Division of Nutrition, Physical Activity, and Obesity, CDC, Atlanta, GA (DSF); the Division of Digestive Diseases and Nutrition, National Institutes of Diabetes, Digestive Diseases, and Kidney Disorders, NIH, Bethesda, MD (MH); and the Tulane Center for Cardiovascular Health, Tulane University School of Public Health and Tropical Medicine, New Orleans, LA (GSB).
Am J Clin Nutr. 2013 Dec;98(6):1417-24. doi: 10.3945/ajcn.113.065961. Epub 2013 Oct 23.
Although estimation of percentage body fat with the Slaughter skinfold-thickness equations (PBF(Slaughter)) is widely used, the accuracy of this method has not been well studied.
The objective was to determine the accuracy of the Slaughter skinfold-thickness equations.

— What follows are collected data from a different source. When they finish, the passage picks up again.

/-- Of the ladder a shed command at a channel rewrites the entries alone. -/
theorem State.takeShed_ladder (s : State) (i : Fin 6) :
    (s.takeShed i).ladder = { s.ladder with entries := (s.takeShed i).ladder.entries } := by
  unfold State.takeShed
  split
  · have a := ((State.startWindow_frame (s.setGroupState i .shedPending) i).trans (State.issueTrip_frame _ i))
    have b : ((s.setGroupState i .shedPending).startWindow i |>.issueTrip i).ladder
        = (s.setGroupState i .shedPending).ladder := a .ladder (by decide)
    rw [b]
    exact (State.setGroupState_requested s i .shedPending).2.2.2.1
  · rfl

/-! ### The slow step (R134) -/

/-- A later state in which the groups stand, of the ladder the entries alone were rewritten, and no latch has cleared
shows the same slow step. -/
theorem State.SlowStep.later {s t u : State} {first : Option LadderEntry} (h : s.SlowStep t first)
    (g : u.groups = t.groups) (l : u.ladder = { t.ladder with entries := u.ladder.entries }) (n : u.now = t.now)
    (k : t.keepsLatches u) : s.SlowStep u first := by
  have c (i) : u.channel i = t.channel i := by simp only [State.channel, g]
  unfold State.SlowStep at *
  rw [l, n, g]
  simp only [c]
  cases first with
  | none => exact ⟨k _ h.1, h.2⟩
  | some e => exact h

/-- A slow step looks at the groups and the own action age of the state before it. -/
theorem State.SlowStep.before {s b t : State} {first : Option LadderEntry} (h : s.SlowStep t first)
    (g : b.groups = s.groups) (a : b.ladder.actionAge = s.ladder.actionAge) : b.SlowStep t first := by
  have c (i) : b.channel i = s.channel i := by simp only [State.channel, g]
  unfold State.SlowStep at *
  rw [g, a]
  simp only [c]
  exact h

/-- The own action age is 0 at a command, and its count timer starts afresh (R130, R143). -/
theorem State.commandShed_slowStep {s : State} {e : LadderEntry} (h : s.ladder.inFlight = none) (o : e.owner = .own) :
    s.SlowStep (s.commandShed e.index) (some e) := by
  have l := State.takeShed_ladder s.resetAge e.index
  have n : (s.resetAge.takeShed e.index).now = s.now :=
    (State.takeShed_frame s.resetAge e.index) .clock (by decide)
  simp only [State.SlowStep, o, if_true, State.commandShed]
  refine ⟨?_, ?_, ?_, fun j hj => ?_, fun hc => ?_, fun hc hl => ?_, fun hc hl => ?_⟩
  · rw [l]; exact h
  · rw [l]; rfl
  · rw [l, n]; rfl
  · exact State.takeShed_channel_ne s.resetAge hj
  · rw [State.takeShed_of_ne (s := s.resetAge) hc]; rfl
  · rw [n]; exact (State.takeShed_channel (s := s.resetAge) hc).1 hl
  · rw [n]; exact (State.takeShed_channel (s := s.resetAge) hc).2 hl

/-- What a slow step does (R134). -/
theorem State.takeStep_slowStep {s : State} (h : s.ladder.inFlight = none) :
    s.SlowStep s.takeStep (s.ladder.entries.find? s.ladder.eligible) := by
  unfold State.takeStep
  cases s.ladder.entries.find? s.ladder.eligible with
  | none => exact ⟨(s.mem_raise _ _).2 (.inr rfl), rfl, h⟩
  | some e =>
    by_cases o : e.owner = .own
    · simp only [o, if_true]
      exact State.commandShed_slowStep h o
    · simp only [State.SlowStep, o, if_false]
      exact ⟨trivial, trivial, rfl, trivial⟩

/-- A slow step leaves the skip set and a held request as they were. -/
theorem State.takeStep_keeps (s : State) : s.takeStep.ladder.skip = s.ladder.skip
    ∧ s.takeStep.ladder.held = s.ladder.held := by
  unfold State.takeStep
  split
  · exact ⟨rfl, rfl⟩
  · split
    · rw [State.commandShed, State.takeShed_ladder]
      exact ⟨rfl, rfl⟩
    · exact ⟨rfl, rfl⟩

/-! ### A change among the peers or the ties (R127) -/

/-- What the ladder makes of a change among the peers or the ties that left the card as `b`, which has the groups and
the ladder of `s` still (R127, R128, R133, R135). -/
theorem State.spread_ladderSpread {s b : State} (g : b.groups = s.groups) (l : b.ladder = s.ladder) :
    s.LadderSpread b b.spread := by
  have rl : b.resolve.ladder = s.ladder := l
  have rg : b.resolve.groups = s.groups := g
  have e : b.spread = b.resolve.syncLadder := rfl
  rw [e]
  unfold State.LadderSpread State.syncLadder
  simp only [rl]
  generalize s.ladder.skip.filter (fun k => (stateAt b.resolve.ladderOf k).isSome
    && stateAt b.resolve.ladderOf k == stateAt s.ladder.entries k) = skip
  cases hf : s.ladder.inFlight with
  | none => simp [g]
  | some k =>
    by_cases hc : stateAt b.resolve.ladderOf k = some .connected
    · simp [hc, g]
    · simp only [hc, if_false]
      cases hh : s.ladder.held with
      | false => simp [State.nextStep, g, hc]
      | true =>
        let w : State := { b.resolve with
          ladder := { s.ladder with entries := b.resolve.ladderOf, skip, inFlight := none, handOff := none
                                    held := false } }
        have hw : w.SlowStep w.takeStep (w.ladder.entries.find? w.ladder.eligible) := State.takeStep_slowStep rfl
        rw [Ladder.eligible_eq] at hw
        have hb := hw.before (b := b) rfl (by rw [l])
        have kw := w.takeStep_keeps
        simp only [State.nextStep, true_and, if_true]
        refine ⟨kw.1, by simp, by simp [hc], by simp, fun _ _ _ _ => ⟨kw.2, hb⟩⟩

/-- A later state in which the groups stand, of the ladder the entries alone were rewritten, and no latch has cleared
shows the same taking up. -/
theorem State.LadderSpread.later {s b t u : State} (h : s.LadderSpread b t) (g : u.groups = t.groups)
    (l : u.ladder = { t.ladder with entries := u.ladder.entries }) (n : u.now = t.now) (k : t.keepsLatches u) :
    s.LadderSpread b u := by
  unfold State.LadderSpread at *
  obtain ⟨h1, h2, h3, h4, h5⟩ := h
  refine ⟨?_, ?_, ?_, ?_, fun k' a c d => ⟨?_, (h5 k' a c d).2.later g l n k⟩⟩
  · rw [l]; exact h1
  · rw [l, g]; exact h2
  · rw [l, g]; exact h3
  · rw [l, g]; exact h4
  · rw [l]; exact (h5 k' a c d).1

/-! ### The block shed (R138 to R140) -/

/-- The shed commands of a block shed, one after another. -/
def State.commandSheds (s : State) (es : List LadderEntry) : State := es.foldl (fun s e => s.commandShed e.index) s

@[simp] theorem State.commandSheds_nil (s : State) : s.commandSheds [] = s := rfl

@[simp] theorem State.commandSheds_cons (s : State) (e : LadderEntry) (es : List LadderEntry) :
    s.commandSheds (e :: es) = (s.commandShed e.index).commandSheds es := rfl

theorem State.commandSheds_frame (s : State) (es : List LadderEntry) :
    s.keepsBut (s.commandSheds es) [.groups, .composer, .ladder] :=
  State.keepsBut.foldl (fun t (e : LadderEntry) => t.commandShed_frame e.index) es s

/-- A group that no command names, or that is not CONNECTED, stays as it was. -/
theorem State.commandSheds_channel_same (es : List LadderEntry) (s : State) (j : Fin 6)
    (h : (∀ e ∈ es, e.index ≠ j) ∨ (s.channel j).state ≠ some .connected) :
    (s.commandSheds es).channel j = s.channel j := by
  induction es generalizing s with
  | nil => rfl
  | cons e es ih =>
    have c : (s.commandShed e.index).channel j = s.channel j := by
      by_cases hj : j = e.index
      · subst hj
        have hne : (s.channel e.index).state ≠ some .connected := by simpa using h
        rw [State.commandShed, State.takeShed_of_ne (s := s.resetAge) hne]; rfl
      · exact State.takeShed_channel_ne s.resetAge hj
    rw [State.commandSheds_cons, ih _ (by rw [c]; exact h.imp (fun a x hx => a x (by simp [hx])) id), c]

/-- A CONNECTED group that a command names is SHED_PENDING with its window running; its TRIP pulse has started, or is
held back behind its CLOSE pulse (R112, R116). -/
theorem State.commandSheds_channel (es : List LadderEntry) (s : State) (j : Fin 6) (h : ∃ e ∈ es, e.index = j)
    (hc : (s.channel j).state = some .connected) :
    ((s.commandSheds es).channel j).state = some .shedPending
      ∧ ((s.commandSheds es).channel j).window = some (s.now + 500000)
      ∧ ((s.channel j).close = none → ((s.commandSheds es).channel j).trip = some (s.now + 200000))
      ∧ ((s.channel j).close ≠ none → ((s.commandSheds es).channel j).tripHeld = true) := by
  induction es generalizing s with
  | nil => simp at h
  | cons e es ih =>
    rw [State.commandSheds_cons]
    by_cases hj : j = e.index
    · subst hj
      have r := State.takeShed_channel (s := s.resetAge) hc
      have q : ((s.resetAge.takeShed e.index).channel e.index).state = some .shedPending := by
        by_cases hl : (s.resetAge.channel e.index).close = none
        · rw [(r.1 hl).1]
        · rw [(r.2 hl).1]
      rw [State.commandSheds_channel_same es _ _ (.inr (by rw [State.commandShed, q]; simp)), State.commandShed]
      refine ⟨q, ?_, fun hl => by rw [(r.1 hl).1]; rfl, fun hl => by rw [(r.2 hl).1]⟩
      by_cases hl : (s.resetAge.channel e.index).close = none
      · rw [(r.1 hl).1]; rfl
      · rw [(r.2 hl).1]; rfl
    · have c : (s.commandShed e.index).channel j = s.channel j := State.takeShed_channel_ne s.resetAge hj
      have n : (s.commandShed e.index).now = s.now := (s.commandShed_frame e.index) .clock (by decide)
      have r := ih (s.commandShed e.index) (by simpa [Ne.symm hj] using h) (by rw [c]; exact hc)
      rwa [c, n] at r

We compared agreement between PBF(Slaughter) and estimations derived from dual-energy X-ray absorptiometry (PBF(DXA)) in 1169 children in the Pediatric Rosetta Body Composition Project and the relation to cardiovascular disease risk factors, as compared with body mass index (BMI), in 6725 children in the Bogalusa Heart Study.
PBF(Slaughter) was highly correlated (r = 0.90) with PBF(DXA), but it markedly overestimated levels of PBF(DXA) in children with large skinfold thicknesses. In the 65 boys with a sum of skinfold thicknesses (subscapular- plus triceps-skinfold thicknesses) ≥ 50 mm, PBF(Slaughter) overestimated PBF(DXA) by 12 percentage points. The comparable overestimation in girls with a high skinfold sum was 6 percentage points. We also found that, after adjustment for sex and age, BMI showed slightly stronger associations with lipid, lipoprotein, insulin, and blood pressure values than did PBF(Slaughter).
These results indicate that PBF(Slaughter), which was developed among a group of much thinner children and adolescents, is fairly accurate among nonobese children, but markedly overestimates the body fatness of children who have thick skinfold thicknesses. Furthermore, PBF(Slaughter) has no advantage over sex- and age-adjusted BMIs at identifying children who are at increased risk of cardiovascular disease based on lipid, lipoprotein, insulin, and blood pressure values.
尽管 Slaughter 皮褶厚度方程(PBF(Slaughter))估计体脂百分比的方法被广泛应用,但该方法的准确性尚未得到很好的研究。
本研究旨在确定 Slaughter 皮褶厚度方程的准确性。
我们比较了 1169 名儿童的 PBF(Slaughter)与双能 X 射线吸收法(PBF(DXA))的估计值之间的一致性,并与心血管疾病风险因素的关系,以及与 6725 名儿童的体质量指数(BMI)的关系,该研究来自儿科罗塞塔人体成分研究项目和博加卢萨心脏研究。
PBF(Slaughter)与 PBF(DXA)高度相关(r=0.90),但在皮褶厚度较大的儿童中,PBF(Slaughter)明显高估了 PBF(DXA)的水平。在 65 名皮褶厚度总和(肩胛下皮褶厚度+肱三头肌皮褶厚度)≥50mm 的男孩中,PBF(Slaughter)高估了 PBF(DXA) 12 个百分点。在皮褶厚度总和较高的女孩中,类似的高估程度为 6 个百分点。我们还发现,在调整性别和年龄后,BMI 与血脂、脂蛋白、胰岛素和血压值的相关性略强于 PBF(Slaughter)。
这些结果表明,PBF(Slaughter)是在一组更瘦的儿童和青少年中开发的,在非肥胖儿童中相当准确,但在皮褶厚度较厚的儿童中明显高估了体脂肪含量。此外,PBF(Slaughter)在基于血脂、脂蛋白、胰岛素和血压值识别心血管疾病风险增加的儿童方面,与性别和年龄调整的 BMI 相比没有优势。